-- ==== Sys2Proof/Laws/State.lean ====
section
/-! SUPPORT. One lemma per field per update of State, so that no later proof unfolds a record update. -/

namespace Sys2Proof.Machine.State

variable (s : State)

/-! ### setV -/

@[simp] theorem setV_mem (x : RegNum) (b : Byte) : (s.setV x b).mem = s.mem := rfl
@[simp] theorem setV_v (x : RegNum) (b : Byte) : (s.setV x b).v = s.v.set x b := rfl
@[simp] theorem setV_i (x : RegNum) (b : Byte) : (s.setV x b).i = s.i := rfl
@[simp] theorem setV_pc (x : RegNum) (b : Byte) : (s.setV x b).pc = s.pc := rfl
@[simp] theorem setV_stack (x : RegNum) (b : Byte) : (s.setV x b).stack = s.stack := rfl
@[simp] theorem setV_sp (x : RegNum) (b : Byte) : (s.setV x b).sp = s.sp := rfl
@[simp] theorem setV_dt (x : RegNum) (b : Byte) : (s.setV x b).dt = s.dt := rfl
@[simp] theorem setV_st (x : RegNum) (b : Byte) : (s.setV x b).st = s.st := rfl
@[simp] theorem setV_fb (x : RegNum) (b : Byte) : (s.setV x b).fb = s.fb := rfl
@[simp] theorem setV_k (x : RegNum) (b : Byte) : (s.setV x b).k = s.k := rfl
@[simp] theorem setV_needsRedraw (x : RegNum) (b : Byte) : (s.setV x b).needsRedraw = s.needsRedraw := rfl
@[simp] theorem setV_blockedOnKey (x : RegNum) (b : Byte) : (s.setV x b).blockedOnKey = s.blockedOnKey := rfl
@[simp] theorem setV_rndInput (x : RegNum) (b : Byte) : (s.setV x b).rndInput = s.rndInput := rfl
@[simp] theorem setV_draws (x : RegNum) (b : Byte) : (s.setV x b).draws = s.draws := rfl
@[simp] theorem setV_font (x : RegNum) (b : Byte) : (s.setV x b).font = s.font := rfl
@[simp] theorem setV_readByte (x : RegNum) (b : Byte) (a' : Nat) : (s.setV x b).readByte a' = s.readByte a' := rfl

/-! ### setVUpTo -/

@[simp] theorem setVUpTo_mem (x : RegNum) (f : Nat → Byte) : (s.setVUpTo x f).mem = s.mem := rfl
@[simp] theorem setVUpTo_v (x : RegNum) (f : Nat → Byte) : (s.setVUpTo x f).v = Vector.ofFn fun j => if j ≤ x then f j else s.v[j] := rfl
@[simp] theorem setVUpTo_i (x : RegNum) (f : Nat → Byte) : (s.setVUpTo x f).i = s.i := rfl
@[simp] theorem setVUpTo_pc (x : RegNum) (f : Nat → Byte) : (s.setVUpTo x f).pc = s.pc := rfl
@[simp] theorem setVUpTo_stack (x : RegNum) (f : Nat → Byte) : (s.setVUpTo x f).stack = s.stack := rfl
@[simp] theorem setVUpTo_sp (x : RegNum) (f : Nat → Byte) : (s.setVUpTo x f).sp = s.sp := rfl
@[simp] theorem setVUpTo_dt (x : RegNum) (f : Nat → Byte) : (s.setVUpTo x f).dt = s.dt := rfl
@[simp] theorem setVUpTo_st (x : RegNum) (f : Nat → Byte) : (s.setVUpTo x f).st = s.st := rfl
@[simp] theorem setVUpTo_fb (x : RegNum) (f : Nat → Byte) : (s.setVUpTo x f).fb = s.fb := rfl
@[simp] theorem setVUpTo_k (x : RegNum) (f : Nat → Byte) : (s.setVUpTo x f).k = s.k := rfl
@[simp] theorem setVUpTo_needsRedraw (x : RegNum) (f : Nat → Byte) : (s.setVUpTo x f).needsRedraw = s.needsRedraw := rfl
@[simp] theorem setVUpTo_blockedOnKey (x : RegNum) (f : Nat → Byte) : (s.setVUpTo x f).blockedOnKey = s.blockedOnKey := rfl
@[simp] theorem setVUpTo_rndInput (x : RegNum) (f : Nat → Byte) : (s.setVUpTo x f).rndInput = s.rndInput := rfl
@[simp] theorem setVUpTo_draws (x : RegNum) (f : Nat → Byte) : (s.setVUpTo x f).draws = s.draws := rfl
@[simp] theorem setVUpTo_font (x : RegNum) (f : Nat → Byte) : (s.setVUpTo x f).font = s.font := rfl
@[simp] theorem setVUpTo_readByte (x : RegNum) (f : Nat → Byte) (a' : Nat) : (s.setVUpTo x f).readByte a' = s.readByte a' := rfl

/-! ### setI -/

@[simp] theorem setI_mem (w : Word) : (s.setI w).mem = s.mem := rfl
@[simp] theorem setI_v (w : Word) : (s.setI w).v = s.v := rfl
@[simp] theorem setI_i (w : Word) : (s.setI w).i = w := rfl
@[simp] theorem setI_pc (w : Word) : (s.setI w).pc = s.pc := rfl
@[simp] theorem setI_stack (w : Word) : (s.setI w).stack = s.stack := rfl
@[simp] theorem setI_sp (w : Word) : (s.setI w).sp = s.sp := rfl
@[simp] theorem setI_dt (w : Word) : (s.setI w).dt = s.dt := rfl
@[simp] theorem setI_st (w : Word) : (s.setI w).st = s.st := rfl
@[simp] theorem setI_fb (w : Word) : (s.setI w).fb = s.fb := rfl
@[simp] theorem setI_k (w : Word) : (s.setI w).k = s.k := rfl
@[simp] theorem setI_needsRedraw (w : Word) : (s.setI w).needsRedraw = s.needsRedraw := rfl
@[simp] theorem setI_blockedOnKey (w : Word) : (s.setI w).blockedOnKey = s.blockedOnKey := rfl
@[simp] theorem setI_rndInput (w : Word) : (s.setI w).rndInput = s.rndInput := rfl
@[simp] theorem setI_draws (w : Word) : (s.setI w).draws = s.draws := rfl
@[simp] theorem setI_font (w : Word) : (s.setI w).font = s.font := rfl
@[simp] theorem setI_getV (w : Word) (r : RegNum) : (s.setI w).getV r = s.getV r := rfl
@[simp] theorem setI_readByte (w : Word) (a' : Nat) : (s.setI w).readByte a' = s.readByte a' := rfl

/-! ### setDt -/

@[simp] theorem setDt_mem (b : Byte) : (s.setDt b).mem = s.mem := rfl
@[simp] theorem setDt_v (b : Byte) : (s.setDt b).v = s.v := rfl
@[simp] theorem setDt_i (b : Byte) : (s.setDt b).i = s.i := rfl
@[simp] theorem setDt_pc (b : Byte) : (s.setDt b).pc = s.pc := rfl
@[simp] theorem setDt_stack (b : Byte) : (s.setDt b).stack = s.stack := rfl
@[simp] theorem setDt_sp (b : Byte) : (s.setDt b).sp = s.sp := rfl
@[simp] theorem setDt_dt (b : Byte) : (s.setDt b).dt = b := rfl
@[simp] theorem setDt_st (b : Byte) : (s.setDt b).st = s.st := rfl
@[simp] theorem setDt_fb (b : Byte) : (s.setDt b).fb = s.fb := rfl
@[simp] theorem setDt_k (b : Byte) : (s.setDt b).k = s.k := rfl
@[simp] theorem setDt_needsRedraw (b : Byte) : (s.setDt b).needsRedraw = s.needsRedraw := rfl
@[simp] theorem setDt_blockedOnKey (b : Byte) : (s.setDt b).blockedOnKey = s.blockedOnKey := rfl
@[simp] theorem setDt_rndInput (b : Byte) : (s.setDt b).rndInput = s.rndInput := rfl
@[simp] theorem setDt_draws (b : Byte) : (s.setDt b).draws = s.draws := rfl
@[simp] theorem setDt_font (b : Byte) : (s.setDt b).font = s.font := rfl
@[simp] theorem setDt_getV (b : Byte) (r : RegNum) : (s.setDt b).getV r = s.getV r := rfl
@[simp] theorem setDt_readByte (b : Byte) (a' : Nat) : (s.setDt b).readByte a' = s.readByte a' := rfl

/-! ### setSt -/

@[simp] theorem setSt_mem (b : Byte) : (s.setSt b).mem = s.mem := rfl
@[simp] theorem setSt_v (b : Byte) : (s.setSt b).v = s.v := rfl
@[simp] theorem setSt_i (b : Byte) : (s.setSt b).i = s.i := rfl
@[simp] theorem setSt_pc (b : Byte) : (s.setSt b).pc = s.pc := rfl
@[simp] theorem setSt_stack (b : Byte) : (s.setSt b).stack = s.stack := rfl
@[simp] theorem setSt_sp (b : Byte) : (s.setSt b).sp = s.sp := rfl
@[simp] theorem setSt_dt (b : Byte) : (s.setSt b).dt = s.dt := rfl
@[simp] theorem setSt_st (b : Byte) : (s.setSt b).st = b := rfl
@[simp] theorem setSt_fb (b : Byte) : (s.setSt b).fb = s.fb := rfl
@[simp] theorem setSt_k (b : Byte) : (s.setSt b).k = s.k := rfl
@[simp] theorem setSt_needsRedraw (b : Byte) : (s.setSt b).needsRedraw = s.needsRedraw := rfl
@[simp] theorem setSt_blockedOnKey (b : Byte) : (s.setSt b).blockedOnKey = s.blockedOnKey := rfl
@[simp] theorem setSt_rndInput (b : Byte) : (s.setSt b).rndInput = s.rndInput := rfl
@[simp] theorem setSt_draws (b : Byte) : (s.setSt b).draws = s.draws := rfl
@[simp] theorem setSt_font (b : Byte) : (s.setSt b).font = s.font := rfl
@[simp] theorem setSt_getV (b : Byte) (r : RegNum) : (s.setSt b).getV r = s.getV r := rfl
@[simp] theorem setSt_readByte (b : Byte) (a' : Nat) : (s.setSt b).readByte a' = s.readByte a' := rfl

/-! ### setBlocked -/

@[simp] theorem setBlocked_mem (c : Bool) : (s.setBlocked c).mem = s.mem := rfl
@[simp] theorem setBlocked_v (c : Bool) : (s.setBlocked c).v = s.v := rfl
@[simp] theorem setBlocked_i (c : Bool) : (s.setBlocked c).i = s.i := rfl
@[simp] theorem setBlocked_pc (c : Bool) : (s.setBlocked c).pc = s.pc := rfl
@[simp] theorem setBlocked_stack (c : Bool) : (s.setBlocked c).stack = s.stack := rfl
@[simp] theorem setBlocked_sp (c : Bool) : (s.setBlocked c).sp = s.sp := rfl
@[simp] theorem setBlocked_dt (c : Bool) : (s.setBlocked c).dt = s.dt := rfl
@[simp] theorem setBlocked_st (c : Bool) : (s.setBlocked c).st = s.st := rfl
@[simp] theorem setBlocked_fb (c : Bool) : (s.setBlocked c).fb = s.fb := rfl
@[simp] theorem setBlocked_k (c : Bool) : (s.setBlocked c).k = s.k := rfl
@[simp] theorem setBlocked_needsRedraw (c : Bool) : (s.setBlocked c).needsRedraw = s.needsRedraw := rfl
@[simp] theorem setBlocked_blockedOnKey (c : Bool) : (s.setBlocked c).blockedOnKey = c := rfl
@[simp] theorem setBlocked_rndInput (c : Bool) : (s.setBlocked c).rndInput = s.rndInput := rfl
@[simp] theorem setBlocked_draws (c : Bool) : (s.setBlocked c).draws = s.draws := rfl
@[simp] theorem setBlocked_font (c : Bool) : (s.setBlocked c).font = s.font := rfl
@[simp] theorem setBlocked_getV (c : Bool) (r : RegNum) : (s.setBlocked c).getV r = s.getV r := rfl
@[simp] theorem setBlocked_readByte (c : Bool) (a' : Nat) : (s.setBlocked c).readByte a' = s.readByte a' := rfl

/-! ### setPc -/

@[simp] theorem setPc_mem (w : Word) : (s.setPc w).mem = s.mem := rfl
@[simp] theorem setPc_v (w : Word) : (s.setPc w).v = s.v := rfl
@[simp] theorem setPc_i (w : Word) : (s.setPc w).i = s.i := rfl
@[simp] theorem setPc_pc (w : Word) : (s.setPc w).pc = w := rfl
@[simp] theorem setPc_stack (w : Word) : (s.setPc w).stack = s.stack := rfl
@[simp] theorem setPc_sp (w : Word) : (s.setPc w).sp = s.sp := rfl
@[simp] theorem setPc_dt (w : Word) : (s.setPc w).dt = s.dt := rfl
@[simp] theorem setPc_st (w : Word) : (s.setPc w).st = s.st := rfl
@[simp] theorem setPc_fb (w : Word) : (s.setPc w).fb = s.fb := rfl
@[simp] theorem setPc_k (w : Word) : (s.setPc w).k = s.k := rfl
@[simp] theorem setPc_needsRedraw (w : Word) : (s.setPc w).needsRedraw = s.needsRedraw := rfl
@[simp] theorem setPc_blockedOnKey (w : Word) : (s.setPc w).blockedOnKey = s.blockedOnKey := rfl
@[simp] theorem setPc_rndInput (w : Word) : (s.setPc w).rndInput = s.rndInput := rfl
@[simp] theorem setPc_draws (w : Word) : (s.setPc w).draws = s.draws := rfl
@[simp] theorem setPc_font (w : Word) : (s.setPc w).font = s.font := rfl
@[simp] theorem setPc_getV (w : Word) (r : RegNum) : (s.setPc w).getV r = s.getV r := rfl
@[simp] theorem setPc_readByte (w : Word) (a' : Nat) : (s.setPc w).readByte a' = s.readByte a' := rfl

* _Task to complete_: The lines to extract from the data above begin with the line containing "(s.setDt b).stack = s.stack := rfl" and end with the line containing "(s.setDt b).font = s.font := rfl". Extract them exactly, including both.

* _Exercise result_:
@[simp] theorem setDt_stack (b : Byte) : (s.setDt b).stack = s.stack := rfl
@[simp] theorem setDt_sp (b : Byte) : (s.setDt b).sp = s.sp := rfl
@[simp] theorem setDt_dt (b : Byte) : (s.setDt b).dt = b := rfl
@[simp] theorem setDt_st (b : Byte) : (s.setDt b).st = s.st := rfl
@[simp] theorem setDt_fb (b : Byte) : (s.setDt b).fb = s.fb := rfl
@[simp] theorem setDt_k (b : Byte) : (s.setDt b).k = s.k := rfl
@[simp] theorem setDt_needsRedraw (b : Byte) : (s.setDt b).needsRedraw = s.needsRedraw := rfl
@[simp] theorem setDt_blockedOnKey (b : Byte) : (s.setDt b).blockedOnKey = s.blockedOnKey := rfl
@[simp] theorem setDt_rndInput (b : Byte) : (s.setDt b).rndInput = s.rndInput := rfl
@[simp] theorem setDt_draws (b : Byte) : (s.setDt b).draws = s.draws := rfl
@[simp] theorem setDt_font (b : Byte) : (s.setDt b).font = s.font := rfl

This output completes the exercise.